Model in vocational psychology

The Life-span, life-space theory is a prominent model in vocational psychology developed by American psychologist Donald Super. It emphasizes that career development is a lifelong process, shaped by an individual’s evolving self-concept and the various social roles they occupy across their lifespan. The theory integrates developmental psychology with a focus on life roles and career maturity, forming the foundation for many career counseling practices worldwide.

== Theoretical foundations ==
Super proposed that career choices are not isolated decisions but reflect a person’s broader attempt to implement their self-concept. Self-concept, in this context, is how individuals perceive their abilities, values, personality, and preferences. As people grow and experience new environments, their self-concept evolves, and so too may their career trajectory.

== Developmental stages ==

Super outlined five major life stages in career development, each representing a set of tasks and transitions individuals typically encounter. These stages are age-related but flexible depending on individual circumstances and life changes.

The Growth stage (birth to age 14) focuses on the formation of attitudes, interests, and initial self-concepts. Children begin to understand the world of work through role models and experiences, laying the groundwork for future career development.

The Exploration stage (ages 15–24) is characterized by the tentative examination of career options. Through part-time work, education, and hobbies, individuals begin to crystallize and specify vocational preferences and initiate preliminary occupational choices.

The Establishment stage (ages 25–44) involves entry into the workforce and efforts to achieve stability and advancement. Individuals solidify their career identity through skill development, work experience, and upward mobility.

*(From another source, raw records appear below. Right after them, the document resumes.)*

theorem eccBitSyns_getD_mem {i : Nat} (h : i < 72) : eccBitSyns.getD i 0 ∈ eccBitSyns :=
  eccBitSyns_getD h ▸ List.getElem_mem _

theorem eccBitSyns_getD_ne {i j : Nat} (hij : i < j) (hj : j < 72) : eccBitSyns.getD i 0 ≠ eccBitSyns.getD j 0 := by
  rw [eccBitSyns_getD (Nat.lt_trans hij hj), eccBitSyns_getD hj]
  exact List.pairwise_iff_getElem.1 eccBitSyns_nodup i j _ _ hij

/-- A data bit's syndrome is found in the columns, at the bit's own place. -/
theorem findIdx_eccBitSyns_data : ∀ i < 64, eccCols.findIdx? (fun h => h = eccBitSyns.getD i 0 - 128) = some i := by
  decide +kernel

/-- A check bit's syndrome is no column's: a lone bit, or s[7] alone. -/
theorem findIdx_eccBitSyns_check : ∀ k < 8, eccCols.findIdx? (fun h => h = eccBitSyns.getD (64 + k) 0 - 128) = none ∧
    eccBitSyns.getD (64 + k) 0 ∈ [128, 129, 130, 132, 136, 144, 160, 192] := by
  decide +kernel

theorem eccData_dataBit : ∀ i < 64, eccData (1#72 <<< i) = 1#64 <<< i := by decide +kernel

theorem eccData_checkBit : ∀ k < 8, eccData (1#72 <<< (64 + k)) = 0#64 := by decide +kernel

/-! ### The judgement -/

/-- Errors in an even number of bits leave s[7] clear: uncorrectable. -/
theorem eccJudge_of_lt {c : Code} (h0 : eccSyn c ≠ 0) (h : eccSyn c < 128) : eccJudge c = .bad := by
  have hp : eccSyn c ≠ 255 := by omega
  simp only [eccJudge, h0, hp, h, if_true, if_false]

theorem eccJudge_of_column {c : Code} {i : Nat} (hl : 128 ≤ eccSyn c) (hu : eccSyn c < 255)
    (hi : eccCols.findIdx? (fun h => h = eccSyn c - 128) = some i) : eccJudge c = .fixed (eccData c ^^^ (1#64 <<< i)) := by
  have h0 : eccSyn c ≠ 0 := by omega
  have hp : eccSyn c ≠ 255 := by omega
  simp only [eccJudge, h0, hp, Nat.not_lt.2 hl, if_false, hi]

theorem eccJudge_of_checkBit {c : Code} (hi : eccCols.findIdx? (fun h => h = eccSyn c - 128) = none)
    (hs : eccSyn c ∈ [128, 129, 130, 132, 136, 144, 160, 192]) : eccJudge c = .fixed (eccData c) := by
  simp only [List.mem_cons, List.not_mem_nil, or_false] at hs
  have h0 : eccSyn c ≠ 0 := by omega
  have hp : eccSyn c ≠ 255 := by omega
  have hl : ¬eccSyn c < 128 := by omega
  simp only [eccJudge, h0, hp, hl, if_false, hi, hs, if_true]

theorem eccJudge_eccEnc (w : Word) : eccJudge (eccEnc w) = .clean w := by
  simp [eccJudge, eccSyn_eccEnc]

theorem eccSyn_eccEnc_flip (w : Word) {i : Nat} (hi : i < 72) :
    eccSyn (eccEnc w ^^^ (1#72 <<< i)) = eccBitSyns.getD i 0 := by
  rw [eccSyn_xor, eccSyn_eccEnc, Nat.zero_xor, eccSyn_bit i hi]

/-- One inverted bit, of the data or of the check bits, is corrected. -/
theorem eccJudge_eccEnc_flip (w : Word) {i : Nat} (hi : i < 72) : eccJudge (eccEnc w ^^^ (1#72 <<< i)) = .fixed w := by
  have hs := eccSyn_eccEnc_flip w hi
  obtain ⟨hl, hu⟩ := eccBitSyns_range _ (eccBitSyns_getD_mem hi)
  by_cases hd : i < 64
  · rw [eccJudge_of_column (hs ▸ hl) (hs ▸ hu) (hs ▸ findIdx_eccBitSyns_data i hd), eccData_xor, eccData_eccEnc,
      eccData_dataBit i hd, BitVec.xor_assoc, BitVec.xor_self, BitVec.xor_zero]
  · obtain ⟨k, rfl⟩ := Nat.exists_eq_add_of_le (Nat.not_lt.1 hd)
    have hk : k < 8 := by omega
    obtain ⟨hn, hm⟩ := findIdx_eccBitSyns_check k hk
    rw [eccJudge_of_checkBit (hs ▸ hn) (hs ▸ hm), eccData_xor, eccData_eccEnc, eccData_checkBit k hk, BitVec.xor_zero]

/-- Two numbers that agree in bit 7 and above differ by XOR below it. -/
theorem xor_lt_of_bit7 {x y : Nat} (hx : 128 ≤ x ∧ x < 255) (hy : 128 ≤ y ∧ y < 255) : x ^^^ y < 128 := by
  have h : (x ^^^ y) / 2 ^ 7 = 0 := by
    rw [Nat.xor_div_two_pow, show x / 2 ^ 7 = 1 by omega, show y / 2 ^ 7 = 1 by omega]
    rfl
  omega

theorem eq_of_xor_eq_zero {x y : Nat} (h : x ^^^ y = 0) : x = y := by
  calc x = x ^^^ y ^^^ y := by rw [Nat.xor_assoc, Nat.xor_self, Nat.xor_zero]
    _ = y := by rw [h, Nat.zero_xor]

/-- Two inverted bits cancel in s[7] and leave a syndrome that is not zero. -/
theorem eccJudge_eccEnc_flip_flip (w : Word) {i j : Nat} (hij : i < j) (hj : j < 72) :
    eccJudge (eccEnc w ^^^ (1#72 <<< i) ^^^ (1#72 <<< j)) = .bad := by
  have hi : i < 72 := by omega
  have hs : eccSyn (eccEnc w ^^^ (1#72 <<< i) ^^^ (1#72 <<< j)) = eccBitSyns.getD i 0 ^^^ eccBitSyns.getD j 0 := by
    rw [eccSyn_xor, eccSyn_eccEnc_flip w hi, eccSyn_bit j hj]
  have hlt := xor_lt_of_bit7 (eccBitSyns_range _ (eccBitSyns_getD_mem hi)) (eccBitSyns_range _ (eccBitSyns_getD_mem hj))
  exact eccJudge_of_lt (hs ▸ fun h => eccBitSyns_getD_ne hij hj (eq_of_xor_eq_zero h)) (hs ▸ hlt)

/-- Settles O8: the syndrome is linear, a single bit's lies among the 72 distinct ones of R467's columns and check bits,
and two of those never cancel. -/
theorem secDedCorrectsOneFindsTwo : Obligations.SecDedCorrectsOneFindsTwo := fun w =>
  ⟨eccJudge_eccEnc w, fun _ hi => eccJudge_eccEnc_flip w hi, fun _ _ hij hj => eccJudge_eccEnc_flip_flip w hij hj⟩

During the Maintenance stage (ages 45–64), individuals work to preserve their positions, refine their expertise, and adjust to changing job demands. This period may include mentoring or reevaluating long-term goals.

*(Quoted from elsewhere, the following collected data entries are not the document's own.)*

-- ==== Sys2Proof/Config.lean ====
section
/-! DEFINITION. What this hardware fixes (00_scope.md R5): sizes and origins, the types of the spec's named
parameters, and the one free value, the random byte. The setting each parameter has on this hardware stands in
Sys2Proof/Machine/Settings.lean. -/

namespace Sys2Proof.Config

/-- MEM_SIZE: addresses 0x000 to 0xFFF (00_scope.md R5). -/
abbrev memSize : Nat := 4096

/-- LOAD_ORIGIN, which is also PC after reset (00_scope.md R5, 10_state.md R38). -/
abbrev loadOrigin : Nat := 0x200

/-- GLYPH_ORIGIN (00_scope.md R5). -/
abbrev glyphOrigin : Nat := 0x050

/-- GLYPH_COUNT glyphs of GLYPH_BYTES bytes: 80 bytes, 0x050 to 0x09F (00_scope.md R5). -/
abbrev glyphRomSize : Nat := 80

/-- GLYPH_BYTES (00_scope.md R5). -/
abbrev glyphBytes : Nat := 5

/-- STACK_DEPTH (00_scope.md R5). -/
abbrev stackDepth : Nat := 16

/-- DISPLAY_WIDTH (00_scope.md R5). -/
abbrev displayWidth : Nat := 64

/-- DISPLAY_HEIGHT (00_scope.md R5). -/
abbrev displayHeight : Nat := 32

/-- NUM_KEYS (00_scope.md R5). -/
abbrev numKeys : Nat := 16

/-- MAX_PROGRAM_BYTES = 4096 - 0x200 (00_scope.md R5). -/
abbrev maxProgramBytes : Nat := 3584

/-- DRAW_EDGE_POLICY (43_display.md R142). The third policy the spec names, `flat`, is left out: it indexes outside
the buffer, which the spec calls undefined (92_eei_decisions.md D8, log entry 9). -/
inductive DrawEdgePolicy
  | clip
  | wrap
  deriving DecidableEq, Repr

/-- FLAG_WRITE_ORDER (92_eei_decisions.md section 2). -/
inductive FlagWriteOrder
  | flagLast
  | flagFirst
  deriving DecidableEq, Repr

/-- SHIFT_SOURCE (92_eei_decisions.md D10). -/
inductive ShiftSource
  | vx
  | vy
  deriving DecidableEq, Repr

/-- KEY_INDEX_POLICY (44_keypad.md R153). -/
inductive KeyIndexPolicy
  | fault
  | mask
  deriving DecidableEq, Repr

/-- ADDRESS_POLICY (92_eei_decisions.md D4). -/
inductive AddressPolicy
  | fault
  | mask
  deriving DecidableEq, Repr

/-- STACK_POLICY (92_eei_decisions.md D5): the spec describes this one setting. -/
inductive StackPolicy
  | fault
  deriving DecidableEq, Repr

/-- THE FREE VALUE of the model: the byte that draw number `drawn` of the generator gives under `seed`
(10_state.md R35: "successive draws are bound by no law the model may rely on"). No body: nothing in Lean can
evaluate it. Log entry 2. -/
opaque randomByte : (seed drawn : Nat) → Byte

end Sys2Proof.Config
end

The Disengagement stage (age 65 and older) centers on preparing for and transitioning into retirement. People gradually reduce their workload and begin to withdraw from active participation in their professional roles.

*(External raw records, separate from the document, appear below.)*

-- ==== Sys2Proof/Machine/Keypad.lean ====
section
/-! DEFINITION. The keypad instructions (44_keypad.md R150 to R153). -/

namespace Sys2Proof.Machine

/-- SKP Vx (R150). -/
def execSkp (x : Reg) (s : State) : Host.Outcome State Fault Refusal :=
  match keyNumber (s.getV x) with
  | some k => .next (skipIf (keyPressed s k) s)
  | none => .next (raise .keyIndexOutOfRange (s.getV x).toNat s)

/-- SKNP Vx (R151). -/
def execSknp (x : Reg) (s : State) : Host.Outcome State Fault Refusal :=
  match keyNumber (s.getV x) with
  | some k => .next (skipIf (!keyPressed s k) s)
  | none => .next (raise .keyIndexOutOfRange (s.getV x).toNat s)

/-- LD Vx, K: with no key pressed PC goes back to this instruction, `(npc - 2) mod 65536` (R152). -/
def execLdVxK (x : Reg) (s : State) : Host.Outcome State Fault Refusal :=
  match firstKey s 0 Config.numKeys with
  | some k => .next (advance (s.setV x (BitVec.ofNat 8 k)))
  | none => .next { s with pc := s.npc - 2 }

end Sys2Proof.Machine
end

== Life roles and the life-career rainbow ==
A distinctive element of the theory is its recognition of multiple life roles. Super introduced the concept of the life-career rainbow to illustrate how individuals concurrently manage roles such as child, student, worker, spouse, and citizen. These roles shift in importance over time and interact with one’s career path. Some scholars have argued that Super’s stage-based structure may not account for individuals whose career paths are nonlinear or interrupted, such as those affected by economic instability, caregiving responsibilities, or health challenges.

== Career maturity ==
Super also introduced the construct of career maturity, which refers to an individual’s readiness to make appropriate career decisions at different developmental stages. Career maturity involves cognitive, emotional, and behavioral readiness and varies across individuals independent of chronological age.

== Criticism and limitations ==
Although the Life-Span, Life-Space Theory has been influential, it has received some critique. Scholars have noted that the model was developed primarily within a Western cultural context and may not fully capture the experiences of individuals in collectivist cultures or in contexts where career paths are constrained by socioeconomic or systemic factors. Others have questioned the model’s applicability to nonlinear or flexible career paths, especially in light of changing labor market dynamics and the rise of gig and freelance work. Super’s theory is one of the most widely referenced frameworks in career counseling literature, offering a comprehensive model that addresses personal development across the life span. Some scholars have argued that Super’s stage-based structure may not account for individuals whose career paths are nonlinear or interrupted, such as those affected by economic instability, caregiving responsibilities, or health challenges.

== Legacy and influence ==
Super’s work laid the foundation for modern developmental approaches to career counseling. The model continues to inform academic research, career assessment tools, and practical frameworks in education and human resource development. His emphasis on self-concept and life roles helped shift vocational psychology toward a more holistic and lifespan-oriented view of career development. Career construction theory, developed by Mark Savickas, builds upon Super’s emphasis on self-concept by incorporating narrative approaches to career development.